BEGIN Provided material
-- ==== Sys2Proof/Machine/State.lean ====
section
/-!
DEFINITION. Machine/State.lean: everything the spec gives the block, as plain data, and the block right after a cold
reset. Register values stand in `regs` by BAR0 offset; indirect words in `words`; memories by internal byte address.
-/
namespace Sys2Proof.Machine

/-- Access codes (Table 0.2, R7). -/
inductive Acc where | rw | ro | wo | w1c | w1s | rc | rws
deriving DecidableEq, Repr

/-- Persistence classes (Table 0.3, R12). -/
inductive Cls where | F | S | A | V
deriving DecidableEq, Repr

/-- A field as a register table gives it: lowest bit, width, access code, class and reset value. -/
structure FieldDef where
  lo : Nat
  w : Nat
  acc : Acc
  cls : Cls
  rst : Nat
deriving DecidableEq, Repr

/-- A register or a two-dimensional array of registers with the same fields: first offset in its window, and count and
stride of each dimension. -/
structure RegDef where
  base : Nat
  n1 : Nat
  s1 : Nat
  n2 : Nat
  s2 : Nat
  fields : List FieldDef
deriving DecidableEq, Repr

/-- A field of a register by BAR0 offset, lowest bit and width. -/
structure Fld where
  off : Nat
  lo : Nat
  w : Nat
deriving DecidableEq, Repr

/-- A flit: 256 data bits and the side fields of Table 5.4 (R143). -/
structure Flit where
  data : Data
  poison : Bool
  tag : Nat
  last : Bool
  evLine : Bool
  evBand : Bool
  smk : Bool
deriving DecidableEq, Repr

/-- A flit of zeros with no side field set. -/
def Flit.zero : Flit := ⟨0, false, 0, false, false, false, false⟩

/-- One hop of a circuit: the point, its input port and the connection taken there (R141). -/
structure Hop where
  pt : PointRef
  inPort : Nat
  conn : Word
deriving DecidableEq, Repr

/-- A circuit: its source, the connections along its route and its sinks, each with the latency L (R135, R141). -/
structure Circuit where
  src : SrcRef
  route : List Hop
  sinks : List (SnkRef × Nat)
deriving DecidableEq, Repr

/-- A flit held in an input stage: its arrival ac (R146) and the circuit it came on, by which its credit returns (R145). -/
structure StageEntry where
  flit : Flit
  arr : Nat
  circ : Circuit
deriving DecidableEq, Repr

/-- A flit waiting at a source: the ac from which it presents itself, the flit, and the circuit it is bound to once it has
presented itself without leaving (R147). -/
structure OutEntry where
  due : Nat
  flit : Flit
  bound : Option Circuit
  logged : Bool
deriving DecidableEq, Repr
END Provided material
▶ **Exercise goal**: Starting at the line above that contains "reset. Register values", write out each line exactly until the line that contains "field set. -/" has been written, and stop there.

▶ **Answer box**:
reset. Register values stand in `regs` by BAR0 offset; indirect words in `words`; memories by internal byte address.
-/
namespace Sys2Proof.Machine

/-- Access codes (Table 0.2, R7). -/
inductive Acc where | rw | ro | wo | w1c | w1s | rc | rws
deriving DecidableEq, Repr

/-- Persistence classes (Table 0.3, R12). -/
inductive Cls where | F | S | A | V
deriving DecidableEq, Repr

/-- A field as a register table gives it: lowest bit, width, access code, class and reset value. -/
structure FieldDef where
  lo : Nat
  w : Nat
  acc : Acc
  cls : Cls
  rst : Nat
deriving DecidableEq, Repr

/-- A register or a two-dimensional array of registers with the same fields: first offset in its window, and count and
stride of each dimension. -/
structure RegDef where
  base : Nat
  n1 : Nat
  s1 : Nat
  n2 : Nat
  s2 : Nat
  fields : List FieldDef
deriving DecidableEq, Repr

/-- A field of a register by BAR0 offset, lowest bit and width. -/
structure Fld where
  off : Nat
  lo : Nat
  w : Nat
deriving DecidableEq, Repr

/-- A flit: 256 data bits and the side fields of Table 5.4 (R143). -/
structure Flit where
  data : Data
  poison : Bool
  tag : Nat
  last : Bool
  evLine : Bool
  evBand : Bool
  smk : Bool
deriving DecidableEq, Repr

/-- A flit of zeros with no side field set. -/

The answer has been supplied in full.